*Work instructions*. In the material below, the required lines run from the one containing "Keep s0 (fillCode s l) := by" through the one containing "Keep s0 (ringCreateOk s p i b) := by". Copy those lines exactly, ends included, and nothing else.
*** Dataset extract Section Begins ***
theorem execHaulRequestTimer_keep {s0 s : State} (h : Keep s0 s) :
    KeepO s0 (execHaulRequestTimer s) := by
  unfold execHaulRequestTimer
  split
  · refine ite_keepO ?_ ?_
    · exact next_keep (askBlock_keep h)
    · exact next_keep h
  · exact next_keep h

theorem serveHaul_keep {s0 : State} {port : Nat} {m : List Byte} {s : State} (h : Keep s0 s) :
    Keep s0 (serveHaul port m s) := by
  unfold serveHaul
  split
  · exact h
  · extract_lets +onlyGivenNames x1 x2 x3
    clear_value x1
    clear_value x2
    clear_value x3
    exact ite_keep (sendOn_keep h) h

theorem execHaulReq_keep {s0 : State} {port : BitVec 2} {s : State} (h : Keep s0 s) :
    KeepO s0 (execHaulReq port s) := by
  unfold execHaulReq
  exact next_keep (onMsg_keep h (fun _ _ k1 => (serveHaul_keep k1)))

theorem haulDone_keep {s0 s : State} {bytes : List Byte} (h : Keep s0 s) :
    Keep s0 (haulDone s bytes) := by
  unfold haulDone
  extract_lets +onlyGivenNames x1
  clear_value x1
  split
  rename_i e2
  have k3 := pair_keep e2 (takeImage_keep (setHaulState_keep h))
  extract_lets +onlyGivenNames x4
  have k5 : Keep s0 x4 := haulEnd_keep k3
  clear_value x4
  exact ite_keep (activate_keep k5) k5

theorem takeBlock_keep {s0 : State} {m : List Byte} {s : State} (h : Keep s0 s) :
    Keep s0 (takeBlock m s) := by
  unfold takeBlock
  split
  · exact h
  · extract_lets +onlyGivenNames x1 x2
    clear_value x1
    clear_value x2
    refine ite_keep h ?_
    refine ite_keep (retryBlock_keep h) ?_
    refine ite_keep (haulEnd_keep h) ?_
    extract_lets +onlyGivenNames x3
    clear_value x3
    exact ite_keep (haulDone_keep h) (askBlock_keep (setHaulState_keep h))

theorem execHaulBlock_keep {s0 : State} {port : BitVec 2} {s : State} (h : Keep s0 s) :
    KeepO s0 (execHaulBlock port s) := by
  unfold execHaulBlock
  exact next_keep (onMsg_keep h (fun _ _ k1 => (takeBlock_keep k1)))

theorem execLoadModule_keep {s0 : State} {p : Part} {ring : BitVec 10} {s : State} (h : Keep s0 s) :
    KeepO s0 (execLoadModule p ring s) := by
  unfold execLoadModule
  split
  · extract_lets +onlyGivenNames x1 x2 x3
    clear_value x1
    have k4 : Keep s0 x2 := dispatched_keep h
    clear_value x2
    clear_value x3
    exact next_keep (settle_keep (setCore_keep k4))
  · exact next_keep h

theorem inClaims_keep {s0 s : State} {t : TableId} {va : Nat} {n : Nat} (h : Keep s0 s) :
    Keep s0 (inClaims s t va n).1 := by
  unfold inClaims
  refine ite_fst_keep ?_ ?_
  · split
    · rename_i e1
      have k2 := pair_keep e1 (xlateRange_keep h)
      exact k2
    · rename_i e3
      have k4 := pair_keep e3 (xlateRange_keep h)
      exact k4
  · exact h

theorem runLoad_keep {s0 s : State} {l : LoadOp} {code : HostRead} {spec : HostRead} {f : Findings} (h : Keep s0 s) :
    Keep s0 (runLoad s l code spec f).1 := by
  unfold runLoad
  extract_lets +onlyGivenNames x1 x2
  clear_value x1
  clear_value x2
  split
  · exact h
  · rename_i e3
    have k4 := pair_keep e3 (inClaims_keep h)
    exact k4
  · rename_i e5
    have k6 := pair_keep e5 (inClaims_keep h)
    split
    · rename_i e7
      have k8 := pair_keep e7 (engineRead_keep k6)
      exact k8
    · rename_i e9
      have k10 := pair_keep e9 (engineRead_keep k6)
      split
      · rename_i e11
        have k12 := pair_keep e11 (ite_fst_keep k10 (engineRead_keep k10))
        exact k12
      · rename_i e13
        have k14 := pair_keep e13 (ite_fst_keep k10 (engineRead_keep k10))
        exact k14

theorem enterModule_keep {s0 s : State} {l : LoadOp} {f : Findings} {key : Nat} (h : Keep s0 s) :
    Keep s0 (enterModule s l f key).1 := by
  unfold enterModule
  extract_lets +onlyGivenNames x1 x2 x3
  clear_value x1
  clear_value x2
  clear_value x3
  extract_lets +onlyGivenNames x4
  have k5 : Keep s0 x4 := setCore_keep h
  clear_value x4
  exact k5

theorem nextLoad_keep {s0 s : State} {p : Nat} {rest : List LoadOp} (h : Keep s0 s) :
    Keep s0 (nextLoad s p rest) := by
  unfold nextLoad
  extract_lets +onlyGivenNames x1
  clear_value x1
  exact setCore_keep h

theorem fillCode_keep {s0 s : State} {l : LoadOp} (h : Keep s0 s) :
    Keep s0 (fillCode s l) := by
  unfold fillCode
  split
  rename_i e1
  have k2 := pair_keep' e1 (draw_keep h)
  exact engineWrite_keep k2

theorem endLoad_keep {s0 s : State} {p : Nat} {l : LoadOp} {rest : List LoadOp} {code : HostRead} {spec : HostRead} {f : Findings} (h : Keep s0 s) :
    Keep s0 (endLoad s p l rest code spec f) := by
  unfold endLoad
  split
  rename_i e1
  have k2 := pair_keep e1 (runLoad_keep h)
  extract_lets +onlyGivenNames x3
  have k4 : Keep s0 x3 := ite_keep (fillCode_keep k2) k2
  clear_value x3
  split
  rename_i e5
  have k6 := pair_keep (a := s0) e5 (by
    split
    · exact enterModule_keep k4
    · exact k4)
  split
  · rename_i e7
    have k8 := pair_keep e7 (engineWrite_keep k6)
    exact finish_keep (nextLoad_keep k8)
  · rename_i e9
    have k10 := pair_keep e9 (engineWrite_keep k6)
    exact engineFault_keep (nextLoad_keep k10)

theorem execModuleLoadEnd_keep {s0 : State} {p : Part} {code : HostRead} {spec : HostRead} {f : Findings} {s : State} (h : Keep s0 s) :
    KeepO s0 (execModuleLoadEnd p code spec f s) := by
  unfold execModuleLoadEnd
  split
  · exact next_keep h
  · exact next_keep (endLoad_keep h)

theorem execUnloadModule_keep {s0 : State} {p : Part} {ring : BitVec 10} {s : State} (h : Keep s0 s) :
    KeepO s0 (execUnloadModule p ring s) := by
  unfold execUnloadModule
  split
  · extract_lets +onlyGivenNames x1
    clear_value x1
    split
    · exact next_keep (settle_keep (formatError_keep h))
    · extract_lets +onlyGivenNames x2
      have k3 : Keep s0 x2 := dispatched_keep h
      clear_value x2
      exact next_keep (settle_keep (setCore_keep k3))
  · exact next_keep h

theorem rejectTensor_keep {s0 s : State} {o : Origin} {d : List Byte} {addr : Nat} {off : Nat} {reason : Nat} (h : Keep s0 s) :
    Keep s0 (rejectTensor s o d addr off reason) := by
  unfold rejectTensor
  extract_lets +onlyGivenNames x1 x2 x3 x4
  have k5 : Keep s0 x1 := bump32_keep h
  clear_value x1
  clear_value x2
  clear_value x3
  have k6 : Keep s0 x4 := ite_keep (tComplete_keep k5) k5
  clear_value x4
  exact raise_keep k6

theorem ringPending_keep {s0 s : State} {p : Nat} (h : Keep s0 s) :
    Keep s0 (ringPending s p) := by
  unfold ringPending
  exact wr_keep h

theorem ringCreateOk_keep {s0 s : State} {p : Nat} {i : Nat} {b : List Byte} (h : Keep s0 s) :
    Keep s0 (ringCreateOk s p i b) := by
  unfold ringCreateOk
  extract_lets +onlyGivenNames x1 x2 x3
  clear_value x1
  clear_value x2
  have k4 : Keep s0 x3 := holdCtx_keep (setRing_keep h)
  clear_value x3
  exact ringResult_keep (dbWrite_keep (dbWrite_keep (dbWrite_keep k4)))

theorem execRingCreate_keep {s0 : State} {p : Part} {ring : BitVec 10} {desc : HostRead} {s : State} (h : Keep s0 s) :
    KeepO s0 (execRingCreate p ring desc s) := by
  unfold execRingCreate
  refine ite_keepO ?_ ?_
  · exact next_keep (hostTouch_keep h)
  · extract_lets +onlyGivenNames x1
    have k2 : Keep s0 x1 := hostTouch_keep h
    clear_value x1
    refine ite_keepO ?_ ?_
    · split
      · exact next_keep (ringCreateOk_keep k2)
      · exact next_keep (ringResult_keep k2)
    · exact next_keep k2

theorem onRing_keep {s0 s : State} {p : Nat} {i : Nat} {f : Ring → State} (h : Keep s0 s) (hf : ∀ y0, Keep s0 (f y0)) :
    Keep s0 (onRing s p i f) := by
  unfold onRing
  refine ite_keep h ?_
  refine ite_keep (ringResult_keep h) ?_
  split
  · exact ringResult_keep h
  · exact hf _

theorem stopRing_keep {s0 s : State} {rk : Nat} {w : RingWait} (h : Keep s0 s) :
    Keep s0 (stopRing s rk w) := by
  unfold stopRing
  extract_lets +onlyGivenNames x1
  have k2 : Keep s0 x1 := discard_keep h
  clear_value x1
  split
  · exact k2
  · exact checkDrain_keep (ringPending_keep (setRing_keep k2))

theorem execRingDestroy_keep {s0 : State} {p : Part} {ring : BitVec 10} {s : State} (h : Keep s0 s) :
    KeepO s0 (execRingDestroy p ring s) := by
  unfold execRingDestroy
  refine ite_keepO ?_ ?_
  · exact next_keep (hostTouch_keep h)
  · extract_lets +onlyGivenNames x1
    have k2 : Keep s0 x1 := hostTouch_keep h
    clear_value x1
    exact next_keep (onRing_keep k2 (fun _ => (settle_keep (stopRing_keep k2))))

theorem execRingStop_keep {s0 : State} {p : Part} {ring : BitVec 10} {s : State} (h : Keep s0 s) :
    KeepO s0 (execRingStop p ring s) := by
  unfold execRingStop
  refine ite_keepO ?_ ?_
  · exact next_keep (hostTouch_keep h)
  · extract_lets +onlyGivenNames x1
    have k2 : Keep s0 x1 := hostTouch_keep h
    clear_value x1
    exact next_keep (onRing_keep k2 (fun _ => (ite_keep (settle_keep (stopRing_keep k2)) (ringResult_keep k2))))

theorem execRingResume_keep {s0 : State} {p : Part} {ring : BitVec 10} {s : State} (h : Keep s0 s) :
    KeepO s0 (execRingResume p ring s) := by
  unfold execRingResume
  refine ite_keepO ?_ ?_
  · exact next_keep (hostTouch_keep h)
  · extract_lets +onlyGivenNames x1
    have k2 : Keep s0 x1 := hostTouch_keep h
    clear_value x1
    refine next_keep ?_
    refine onRing_keep k2 (fun x3 => ?_)
    extract_lets +onlyGivenNames x4
    clear_value x4
    exact ite_keep (ringResult_keep k2) (ite_keep (ringResult_keep k2) (checkDrain_keep (ringPending_keep (setRing_keep k2))))

theorem execRingQuery_keep {s0 : State} {p : Part} {ring : BitVec 10} {s : State} (h : Keep s0 s) :
    KeepO s0 (execRingQuery p ring s) := by
  unfold execRingQuery
  refine ite_keepO ?_ ?_
  · exact next_keep (hostTouch_keep h)
  · extract_lets +onlyGivenNames x1
    have k2 : Keep s0 x1 := hostTouch_keep h
    clear_value x1
    refine ite_keepO ?_ ?_
    · exact next_keep (ringResult_keep k2)
    · exact next_keep k2

theorem execRingCmdReserved_keep {s0 : State} {p : Part} {ring : BitVec 10} {s : State} (h : Keep s0 s) :
    KeepO s0 (execRingCmdReserved p ring s) := by
  unfold execRingCmdReserved
  refine ite_keepO ?_ ?_
  · exact next_keep (hostTouch_keep h)
  · extract_lets +onlyGivenNames x1
    have k2 : Keep s0 x1 := hostTouch_keep h
    clear_value x1
    refine ite_keepO ?_ ?_
    · exact next_keep (ringResult_keep k2)
    · exact next_keep k2

theorem issueTail_keep {s0 s : State} {rk : Nat} {r : Ring} (h : Keep s0 s) :
    Keep s0 (issueTail s rk r) := by
  unfold issueTail
  exact emit_keep (setRing_keep h)

theorem execTailPoll_keep {s0 : State} {p : Part} {ring : BitVec 10} {s : State} (h : Keep s0 s) :
    KeepO s0 (execTailPoll p ring s) := by
  unfold execTailPoll
  split
  · refine ite_keepO ?_ ?_
    · exact next_keep (issueTail_keep h)
    · exact next_keep h
  · exact next_keep h

theorem takeTail_keep {s0 s : State} {rk : Nat} {r : Ring} {t : Nat} (h : Keep s0 s) :
    Keep s0 (takeTail s rk r t) := by
  unfold takeTail
  exact ite_keep (setRing_keep h) (tailError_keep (setRing_keep h))

theorem tailReturn_keep {s0 s : State} {p : Nat} {i : Nat} {d : HostRead} (h : Keep s0 s) :
    Keep s0 (tailReturn s p i d) := by
  unfold tailReturn
  split
  · exact h
  · refine ite_keep h ?_
    extract_lets +onlyGivenNames x1
    clear_value x1
    refine ite_keep (setRing_keep h) ?_
    split
    · exact settle_keep (tailAbort_keep (setRing_keep h))
    · exact settle_keep (takeTail_keep h)

theorem execTailReadReturn_keep {s0 : State} {p : Part} {ring : BitVec 10} {r : HostRead} {s : State} (h : Keep s0 s) :
    KeepO s0 (execTailReadReturn p ring r s) := by
  unfold execTailReadReturn
  exact next_keep (tailReturn_keep h)

theorem bumpWid_keep {s0 s : State} (h : Keep s0 s) :
    Keep s0 (bumpWid s) := by
  unfold bumpWid
  exact upd_keep h rfl rfl rfl

theorem entryAbort_keep {s0 s : State} {rk : Nat} {r : Ring} {f : XFault} {addr : Nat} (h : Keep s0 s) :
    Keep s0 (entryAbort s rk r f addr) := by
  unfold entryAbort
  split
  extract_lets +onlyGivenNames x1 x2
  have k3 : Keep s0 x1 := abortRecord_keep h
  clear_value x1
  clear_value x2
  extract_lets +onlyGivenNames x4
  have k5 : Keep s0 x4 := ite_keep (setRing_keep (bumpWid_keep k3)) k3
  clear_value x4
  exact popRetired_keep (ringError_keep k5)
*** Dataset extract Section Ends ***
*Solution to this problem*.
    Keep s0 (fillCode s l) := by
  unfold fillCode
  split
  rename_i e1
  have k2 := pair_keep' e1 (draw_keep h)
  exact engineWrite_keep k2

theorem endLoad_keep {s0 s : State} {p : Nat} {l : LoadOp} {rest : List LoadOp} {code : HostRead} {spec : HostRead} {f : Findings} (h : Keep s0 s) :
    Keep s0 (endLoad s p l rest code spec f) := by
  unfold endLoad
  split
  rename_i e1
  have k2 := pair_keep e1 (runLoad_keep h)
  extract_lets +onlyGivenNames x3
  have k4 : Keep s0 x3 := ite_keep (fillCode_keep k2) k2
  clear_value x3
  split
  rename_i e5
  have k6 := pair_keep (a := s0) e5 (by
    split
    · exact enterModule_keep k4
    · exact k4)
  split
  · rename_i e7
    have k8 := pair_keep e7 (engineWrite_keep k6)
    exact finish_keep (nextLoad_keep k8)
  · rename_i e9
    have k10 := pair_keep e9 (engineWrite_keep k6)
    exact engineFault_keep (nextLoad_keep k10)

theorem execModuleLoadEnd_keep {s0 : State} {p : Part} {code : HostRead} {spec : HostRead} {f : Findings} {s : State} (h : Keep s0 s) :
    KeepO s0 (execModuleLoadEnd p code spec f s) := by
  unfold execModuleLoadEnd
  split
  · exact next_keep h
  · exact next_keep (endLoad_keep h)

theorem execUnloadModule_keep {s0 : State} {p : Part} {ring : BitVec 10} {s : State} (h : Keep s0 s) :
    KeepO s0 (execUnloadModule p ring s) := by
  unfold execUnloadModule
  split
  · extract_lets +onlyGivenNames x1
    clear_value x1
    split
    · exact next_keep (settle_keep (formatError_keep h))
    · extract_lets +onlyGivenNames x2
      have k3 : Keep s0 x2 := dispatched_keep h
      clear_value x2
      exact next_keep (settle_keep (setCore_keep k3))
  · exact next_keep h

theorem rejectTensor_keep {s0 s : State} {o : Origin} {d : List Byte} {addr : Nat} {off : Nat} {reason : Nat} (h : Keep s0 s) :
    Keep s0 (rejectTensor s o d addr off reason) := by
  unfold rejectTensor
  extract_lets +onlyGivenNames x1 x2 x3 x4
  have k5 : Keep s0 x1 := bump32_keep h
  clear_value x1
  clear_value x2
  clear_value x3
  have k6 : Keep s0 x4 := ite_keep (tComplete_keep k5) k5
  clear_value x4
  exact raise_keep k6

theorem ringPending_keep {s0 s : State} {p : Nat} (h : Keep s0 s) :
    Keep s0 (ringPending s p) := by
  unfold ringPending
  exact wr_keep h

theorem ringCreateOk_keep {s0 s : State} {p : Nat} {i : Nat} {b : List Byte} (h : Keep s0 s) :
    Keep s0 (ringCreateOk s p i b) := by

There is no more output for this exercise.